In the reiteration of these proclamations in defense of tradition, there is an accentuation of the messianic tones that emerge from the patriotic dimensions, to the detriment even of the Christian-orthodox characteristics of these “moral and spiritual values”. These are incorporated only as a complement to the principles “that guarantee the unity of our multinational and multi-denominational country, and sustain the progress of the life of the people and the development of their human potential,” according to Putin’s decree. Thanks to these foundations, “it is possible to face new challenges and threats, reacting and affirming oneself in the field of geopolitics and social, cultural and technological processes”, for which “civil identity” is exalted even before the religious, giving second place to the importance of “faith in the only God” and the “dogmatic truth of Orthodoxy”.

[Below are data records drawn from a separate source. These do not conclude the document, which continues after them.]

/-- Where a control register's cell stands in `Thread.ct`. -/
def CtReg.index : CtReg → Fin 20
  | .txenable => 0 | .txmode => 1 | .txrpt => 2 | .txtimer => 3 | .txbpobits => 4 | .txtimeri => 5 | .txcatch0 => 6
  | .txcatch1 => 7 | .txcatch2 => 8 | .txcatch3 => 9 | .txclkctrl => 10 | .txstate => 11 | .txamareg0 => 12
  | .txamareg1 => 13 | .txamareg2 => 14 | .txamareg3 => 15 | .txdivtime => 16 | .txprivext => 17 | .txactcyc => 18
  | .tidlecyc => 19

/-- The control register with a plain cell that number `n` of unit CT names, 10_state.md R50. -/
def CtReg.ofNum (n : BitVec 5) : Option CtReg :=
  match n.toNat with
  | 0 => some .txenable
  | 1 => some .txmode
  | 3 => some .txrpt
  | 4 => some .txtimer
  | 11 => some .txbpobits
  | 13 => some .txtimeri
  | 16 => some .txcatch0
  | 17 => some .txcatch1
  | 18 => some .txcatch2
  | 19 => some .txcatch3
  | 22 => some .txclkctrl
  | 23 => some .txstate
  | 24 => some .txamareg0
  | 25 => some .txamareg1
  | 26 => some .txamareg2
  | 27 => some .txamareg3
  | 28 => some .txdivtime
  | 29 => some .txprivext
  | 30 => some .txactcyc
  | 31 => some .tidlecyc
  | _ => none

/-- The timers and counters of 60_exceptions.md R602, which the environment may change at any time. -/
def CtReg.isTimer : CtReg → Bool
  | .txtimer => true | .txtimeri => true | .txdivtime => true | .txactcyc => true | .tidlecyc => true
  | .txenable => false | .txmode => false | .txrpt => false | .txbpobits => false | .txcatch0 => false
  | .txcatch1 => false | .txcatch2 => false | .txcatch3 => false | .txclkctrl => false | .txstate => false
  | .txamareg0 => false | .txamareg1 => false | .txamareg2 => false | .txamareg3 => false | .txprivext => false

/-- The registers that may catch something of an exception, 60_exceptions.md R575. -/
def CtReg.isCatch : CtReg → Bool
  | .txcatch0 => true | .txcatch1 => true | .txcatch2 => true | .txcatch3 => true | .txstate => true
  | .txenable => false | .txmode => false | .txrpt => false | .txtimer => false | .txbpobits => false
  | .txtimeri => false | .txclkctrl => false | .txamareg0 => false | .txamareg1 => false | .txamareg2 => false
  | .txamareg3 => false | .txdivtime => false | .txprivext => false | .txactcyc => false | .tidlecyc => false

/-- Where a trace register's cell stands in `Thread.tt`. -/
def TtReg.index : TtReg → Fin 4
  | .ttexec => 0 | .ttctrl => 1 | .ttmark => 2 | .gtexec => 3

/-- The trace register with a plain cell that number `n` of unit TT names, 10_state.md R53. -/
def TtReg.ofNum (n : BitVec 5) : Option TtReg :=
  match n.toNat with
  | 0 => some .ttexec
  | 1 => some .ttctrl
  | 2 => some .ttmark
  | 4 => some .gtexec
  | _ => none

/-! ## Updates of one field -/

/-- Set the address of the next instruction. -/
def State.setPc (s : State) (v : Word) : State := { s with th := { s.th with pc := v } }

/-- Set PCX. -/
def State.setPcx (s : State) (v : Word) : State := { s with th := { s.th with pcx := v } }

/-- Set the condition flags. -/
def State.setFlags (s : State) (f : Flags) : State := { s with th := { s.th with flags := f } }

/-- Set ISTAT. -/
def State.setIstat (s : State) (b : Bool) : State := { s with th := { s.th with istat := b } }

/-- Set the run state. -/
def State.setRun (s : State) (r : RunState) : State := { s with th := { s.th with runState := r } }

/-- Set the read pipeline. -/
def State.setRdq (s : State) (q : List DWord) : State := { s with th := { s.th with rdq := q } }

/-- Set the TTREC log. -/
def State.setTtrec (s : State) (l : List TraceRecord) : State := { s with th := { s.th with ttrec := l } }

/-- Set the kick count. -/
def State.setKick (s : State) (n : Nat) : State := { s with th := { s.th with kickCount := n } }

/-- Clear the link flag (20_memory.md R131). -/
def State.clearLink (s : State) : State := { s with th := { s.th with linkFlag := false } }

/-- Another occurrence in the same instruction: its free values are drawn anew (00_scope.md R27). -/
def State.fresh (s : State) : State := { s with tick := s.tick + 1 }

/-- Add to the accesses that the thread's instruction has still to make. -/
def State.push (s : State) (e : Todo) : State := { s with th := { s.th with todo := s.th.todo ++ [e] } }

/-- Emit an event to the environment (60_exceptions.md R608). -/
def State.emit (s : State) (e : Emit) : State := { s with emitted := e :: s.emitted }

/-- The cell of a control register. -/
def State.ctCell (s : State) (r : CtReg) : Word := s.th.ct.get r.index

/-- Set the cell of a control register. -/
def State.setCtCell (s : State) (r : CtReg) (v : Word) : State :=
  { s with th := { s.th with ct := s.th.ct.set r.index.val v r.index.isLt } }

/-- The cell of a trace register. -/
def State.ttCell (s : State) (r : TtReg) : Word := s.th.tt.get r.index

/-- Set the cell of a trace register. -/
def State.setTtCell (s : State) (r : TtReg) (v : Word) : State :=
  { s with th := { s.th with tt := s.th.tt.set r.index.val v r.index.isLt } }

/-- `pc <- pc + 4`, 40_core_gp_a.md R240 (b). -/
def advance (s : State) : State := s.setPc (s.th.pc + 4#32)

/-! ## The data and address registers -/

/-- Number `n` of a data unit with local registers `loc` and global ones `glob` (10_state.md R42 to R44). -/
def readData (s : State) (loc glob : Vector Word 16) (n : BitVec 5) (slot : Nat) : Word :=
  if n.toNat < 16 then
    if n.toNat < 8 || s.cfg.dspRegs then loc.get (Fin.ofNat 16 n.toNat)
    else Config.freeWord s.tick (.operand slot)
  else glob.get (Fin.ofNat 16 (n.toNat - 16))

/-- Number `n` of an address unit (10_state.md R43 to R46, R83): 16 is CPCx, the address of this instruction. -/
def readAddr (s : State) (loc glob : Vector Word 8) (n : BitVec 5) (slot : Nat) : Word :=
  if n.toNat < 8 then
    if n.toNat < 4 || s.cfg.dspRegs then loc.get (Fin.ofNat 8 n.toNat)
    else Config.freeWord s.tick (.operand slot)
  else if n.toNat < 16 then glob.get (Fin.ofNat 8 (n.toNat - 8))
  else if n.toNat = 16 then s.th.pc
  else Config.freeWord s.tick (.operand slot)

/-- `reg(u, n)`: the value of register `n` of unit `u`, as operand `slot` reads it. -/
def readReg (s : State) (u : BUnit) (n : BitVec 5) (slot : Nat) : Word :=
  match u with
  | .d0 => readData s s.th.d0 s.gd0 n slot
  | .d1 => readData s s.th.d1 s.gd1 n slot
  | .a0 => readAddr s s.th.a0 s.ga0 n slot
  | .a1 => readAddr s s.th.a1 s.ga1 n slot

/-- `reg(u, n) <- v`: an absent, reserved or read-only number is left alone (10_state.md R43, R46, R83). -/
def writeReg (s : State) (u : BUnit) (n : BitVec 5) (v : Word) : State :=
  match u with
  | .d0 =>
    if n.toNat < 16 then
      if n.toNat < 8 || s.cfg.dspRegs then
        { s with th := { s.th with d0 := s.th.d0.set (n.toNat % 16) v (Nat.mod_lt _ (by decide)) } }
      else s
    else { s with gd0 := s.gd0.set ((n.toNat - 16) % 16) v (Nat.mod_lt _ (by decide)) }
  | .d1 =>
    if n.toNat < 16 then
      if n.toNat < 8 || s.cfg.dspRegs then
        { s with th := { s.th with d1 := s.th.d1.set (n.toNat % 16) v (Nat.mod_lt _ (by decide)) } }
      else s
    else { s with gd1 := s.gd1.set ((n.toNat - 16) % 16) v (Nat.mod_lt _ (by decide)) }
  | .a0 =>
    if n.toNat < 8 then
      if n.toNat < 4 || s.cfg.dspRegs then
        { s with th := { s.th with a0 := s.th.a0.set (n.toNat % 8) v (Nat.mod_lt _ (by decide)) } }
      else s
    else if n.toNat < 16 then { s with ga0 := s.ga0.set ((n.toNat - 8) % 8) v (Nat.mod_lt _ (by decide)) }
    else s
  | .a1 =>
    if n.toNat < 8 then
      if n.toNat < 4 || s.cfg.dspRegs then
        { s with th := { s.th with a1 := s.th.a1.set (n.toNat % 8) v (Nat.mod_lt _ (by decide)) } }
      else s
    else if n.toNat < 16 then { s with ga1 := s.ga1.set ((n.toNat - 8) % 8) v (Nat.mod_lt _ (by decide)) }
    else s

/-- Register `n` of unit `u` exists, holds a value of its own, and can be written. -/
def regPresent (s : State) (u : BUnit) (n : BitVec 5) : Bool :=
  if u.isData then n.toNat < 8 || 16 ≤ n.toNat || s.cfg.dspRegs
  else n.toNat < 4 || (n.toNat < 8 && s.cfg.dspRegs) || (8 ≤ n.toNat && n.toNat < 16)

/-! ## Memory -/

/-- What an address that the memory does not list reads as (entry 9). -/
def Memory.background : Byte := 0#8

/-- The byte at an address. -/
def Memory.get : Memory → Nat → Byte
  | [], _ => Memory.background
  | (k, v) :: m, a => if k = a then v else Memory.get m a

/-- Write a byte, keeping the canonical form. -/
def Memory.set : Memory → Nat → Byte → Memory
  | [], a, v => if v = Memory.background then [] else [(a, v)]
  | (k, w) :: m, a, v =>
    if a < k then (if v = Memory.background then (k, w) :: m else (a, v) :: (k, w) :: m)
    else if a = k then (if v = Memory.background then m else (a, v) :: m)
    else (k, w) :: Memory.set m a v

/-- The canonical form from address `lo` on: rising addresses of the 32-bit space, no byte equal to the background. -/
def Memory.wfFrom (lo : Nat) : Memory → Bool
  | [] => true
  | (k, v) :: m => decide (lo ≤ k) && decide (k < 2 ^ 32) && v != Memory.background && Memory.wfFrom (k + 1) m

/-- The canonical form of a memory. -/
def Memory.wf (m : Memory) : Bool := Memory.wfFrom 0 m

/-- One of the old values or the value now, as `k` chooses (20_memory.md R136, R138). -/
def chooseByte (now : Byte) (olds : List Byte) (k : Nat) : Byte := (olds[k % (olds.length + 1)]?).getD now

/-- The old values of a log at an address. -/
def oldBytes (l : List (Word × Byte)) (pa : Word) : List Byte := (l.filter fun c => c.1 == pa).map Prod.snd

/-- The byte a data access sees at a physical address (20_memory.md R136). -/
def State.dataByte (s : State) (pa : Word) : Byte :=
  chooseByte (s.mem.get pa.toNat) (oldBytes s.dcOld pa) (Config.freeNat s.tick (.dcView pa))

/-- The byte an instruction fetch sees at a physical address (20_memory.md R138). -/
def State.fetchByte (s : State) (pa : Word) : Byte :=
  chooseByte (s.mem.get pa.toNat) (oldBytes s.icOld pa) (Config.freeNat s.tick (.icView pa))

It is not a political or religious ideology that pushes Russia to wars, it is a self-celebratory “vocation”, an instinct to redefine the foundations of life itself, an exasperated and never achieved quest for synthesis between the two shores of geography. interior, between the two surfaces of the mirror that reflects in an increasingly distorted way the image of themselves. A dream dimension, which destroys real life with the affirmation of a virtual world. Ultimately, it is the prophecy of postmodern civilization, on all banks of the river.